Берни, однако, не могут сделать для нас больше, чем пролить эту утреннюю росу. Они не могут успокоить нас в нашей нормальной человечности, так как они сами нуждались в успокоении.

Куда же тогда нам обратиться? Насколько я знаю, только к двум, за исключением двух других, которых я оставляю без внимания. Руссо — один, ибо давно я читал его, но мое воспоминание таково, что «Исповедь» — это своего рода роман, преднамеренный, избирательный, сделанный с большим искусством.

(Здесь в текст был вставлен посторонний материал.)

-- ==== Sys2Proof/Laws/State.lean ====
section
/-! SUPPORT. Laws of the state's updates: what each leaves as it is, one lemma for each other field, true by definition. -/
namespace Sys2Proof.Machine

/-! ## State.modGroup -/

@[simp] theorem State.modGroup_agenda (s : State) (g : Nat) (f : Group → Group) : (s.modGroup g f).agenda = s.agenda := rfl
@[simp] theorem State.modGroup_cur (s : State) (g : Nat) (f : Group → Group) : (s.modGroup g f).cur = s.cur := rfl
@[simp] theorem State.modGroup_fresh (s : State) (g : Nat) (f : Group → Group) : (s.modGroup g f).fresh = s.fresh := rfl
@[simp] theorem State.modGroup_now (s : State) (g : Nat) (f : Group → Group) : (s.modGroup g f).now = s.now := rfl
@[simp] theorem State.modGroup_mem (s : State) (g : Nat) (f : Group → Group) : (s.modGroup g f).mem = s.mem := rfl
@[simp] theorem State.modGroup_cores (s : State) (g : Nat) (f : Group → Group) : (s.modGroup g f).cores = s.cores := rfl
@[simp] theorem State.modGroup_chans (s : State) (g : Nat) (f : Group → Group) : (s.modGroup g f).chans = s.chans := rfl
@[simp] theorem State.modGroup_msgs (s : State) (g : Nat) (f : Group → Group) : (s.modGroup g f).msgs = s.msgs := rfl
@[simp] theorem State.modGroup_revAcks (s : State) (g : Nat) (f : Group → Group) : (s.modGroup g f).revAcks = s.revAcks := rfl
@[simp] theorem State.modGroup_slices (s : State) (g : Nat) (f : Group → Group) : (s.modGroup g f).slices = s.slices := rfl
@[simp] theorem State.modGroup_xl (s : State) (g : Nat) (f : Group → Group) : (s.modGroup g f).xl = s.xl := rfl
@[simp] theorem State.modGroup_mesh (s : State) (g : Nat) (f : Group → Group) : (s.modGroup g f).mesh = s.mesh := rfl
@[simp] theorem State.modGroup_eng (s : State) (g : Nat) (f : Group → Group) : (s.modGroup g f).eng = s.eng := rfl
@[simp] theorem State.modGroup_cp (s : State) (g : Nat) (f : Group → Group) : (s.modGroup g f).cp = s.cp := rfl
@[simp] theorem State.modGroup_host (s : State) (g : Nat) (f : Group → Group) : (s.modGroup g f).host = s.host := rfl
@[simp] theorem State.modGroup_links (s : State) (g : Nat) (f : Group → Group) : (s.modGroup g f).links = s.links := rfl
@[simp] theorem State.modGroup_facet (s : State) (g : Nat) (f : Group → Group) : (s.modGroup g f).facet = s.facet := rfl
@[simp] theorem State.modGroup_fw (s : State) (g : Nat) (f : Group → Group) : (s.modGroup g f).fw = s.fw := rfl
@[simp] theorem State.modGroup_pw (s : State) (g : Nat) (f : Group → Group) : (s.modGroup g f).pw = s.pw := rfl

/-! ## State.modWave -/

@[simp] theorem State.modWave_agenda (s : State) (g w : Nat) (f : Wave → Wave) : (s.modWave g w f).agenda = s.agenda := rfl
@[simp] theorem State.modWave_cur (s : State) (g w : Nat) (f : Wave → Wave) : (s.modWave g w f).cur = s.cur := rfl
@[simp] theorem State.modWave_fresh (s : State) (g w : Nat) (f : Wave → Wave) : (s.modWave g w f).fresh = s.fresh := rfl
@[simp] theorem State.modWave_now (s : State) (g w : Nat) (f : Wave → Wave) : (s.modWave g w f).now = s.now := rfl
@[simp] theorem State.modWave_mem (s : State) (g w : Nat) (f : Wave → Wave) : (s.modWave g w f).mem = s.mem := rfl
@[simp] theorem State.modWave_cores (s : State) (g w : Nat) (f : Wave → Wave) : (s.modWave g w f).cores = s.cores := rfl
@[simp] theorem State.modWave_chans (s : State) (g w : Nat) (f : Wave → Wave) : (s.modWave g w f).chans = s.chans := rfl
@[simp] theorem State.modWave_msgs (s : State) (g w : Nat) (f : Wave → Wave) : (s.modWave g w f).msgs = s.msgs := rfl
@[simp] theorem State.modWave_revAcks (s : State) (g w : Nat) (f : Wave → Wave) : (s.modWave g w f).revAcks = s.revAcks := rfl
@[simp] theorem State.modWave_slices (s : State) (g w : Nat) (f : Wave → Wave) : (s.modWave g w f).slices = s.slices := rfl
@[simp] theorem State.modWave_xl (s : State) (g w : Nat) (f : Wave → Wave) : (s.modWave g w f).xl = s.xl := rfl
@[simp] theorem State.modWave_mesh (s : State) (g w : Nat) (f : Wave → Wave) : (s.modWave g w f).mesh = s.mesh := rfl
@[simp] theorem State.modWave_eng (s : State) (g w : Nat) (f : Wave → Wave) : (s.modWave g w f).eng = s.eng := rfl
@[simp] theorem State.modWave_cp (s : State) (g w : Nat) (f : Wave → Wave) : (s.modWave g w f).cp = s.cp := rfl
@[simp] theorem State.modWave_host (s : State) (g w : Nat) (f : Wave → Wave) : (s.modWave g w f).host = s.host := rfl
@[simp] theorem State.modWave_links (s : State) (g w : Nat) (f : Wave → Wave) : (s.modWave g w f).links = s.links := rfl
@[simp] theorem State.modWave_facet (s : State) (g w : Nat) (f : Wave → Wave) : (s.modWave g w f).facet = s.facet := rfl
@[simp] theorem State.modWave_fw (s : State) (g w : Nat) (f : Wave → Wave) : (s.modWave g w f).fw = s.fw := rfl
@[simp] theorem State.modWave_pw (s : State) (g w : Nat) (f : Wave → Wave) : (s.modWave g w f).pw = s.pw := rfl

Мари Башкирцева — другая. Я ее совсем не читал. Из двух оставшихся я оставляю Пеписа также без внимания, потому что, хотя нам может быть полезно читать Пеписа, лучше прочитать его и покончить с этим. Там, под благодатью Божьей, идет много других, кроме Пеписа, и среди них каждый мальчик, который когда-либо пачкал стену обрубком карандаша. Мы остаемся тогда с одним, кого плохо называть в том же наполнении чернильницы, «изысканной сестрой Вордсворта», как Китс, который видел ее однажды, сразу понял, что она есть.

В дневниках Дороти Вордсворт вы можете иметь удовольствие ежедневного общения — famigliarmente discorrendo — с одной из самых чистых и благородных душ, когда-либо заключенных в плоть; к этому вы можете добавить уверенность, которую можно получить от слова и подтекста вне сомнения. Она говорит нам много, но подразумевает больше. Мы можем видеть глубоко в самих себе, но она видит глубоко в более глубокое «я», чем большинство из нас может различить. Это не только то, что, зная ее, мы обоснованы в основах чести и прекрасной жизни; это узнать, что человеческая жизнь может быть так прожита, и заключить, что из этого, по крайней мере, есть Царство Небесное.

Эти дневники — только для фрагментов лет, которые они охватывают, и как таковые существуют для янв.-мая 1798 (Альфоксден); мая-дек. 1800, окт.-дек. 1801, янв.-июля 1802: все это в Грасмире. Они были напечатаны профессором Найтом, и у меня есть заверение мистера Гордона Вордсворта, что то немногое, что было опущено, неважно. Ничто не неважно для меня, и я хотел бы, чтобы нам дали все; но то, что у нас есть, достаточно, чтобы проследить развитие ее необычайного ума и ее силы самовыражения. Последнее, несомненно, выросло из эмоции, которая постепенно достигла кульминации до дня свадьбы Уильяма Вордсворта. Там она сломалась, и с ней, как будто по определению воли, там откровение прекратилось. Новая жизнь началась с приходом Мэри Вордсворт в Дав-коттедж, жизнь, о которой Дороти записывает только поверхность.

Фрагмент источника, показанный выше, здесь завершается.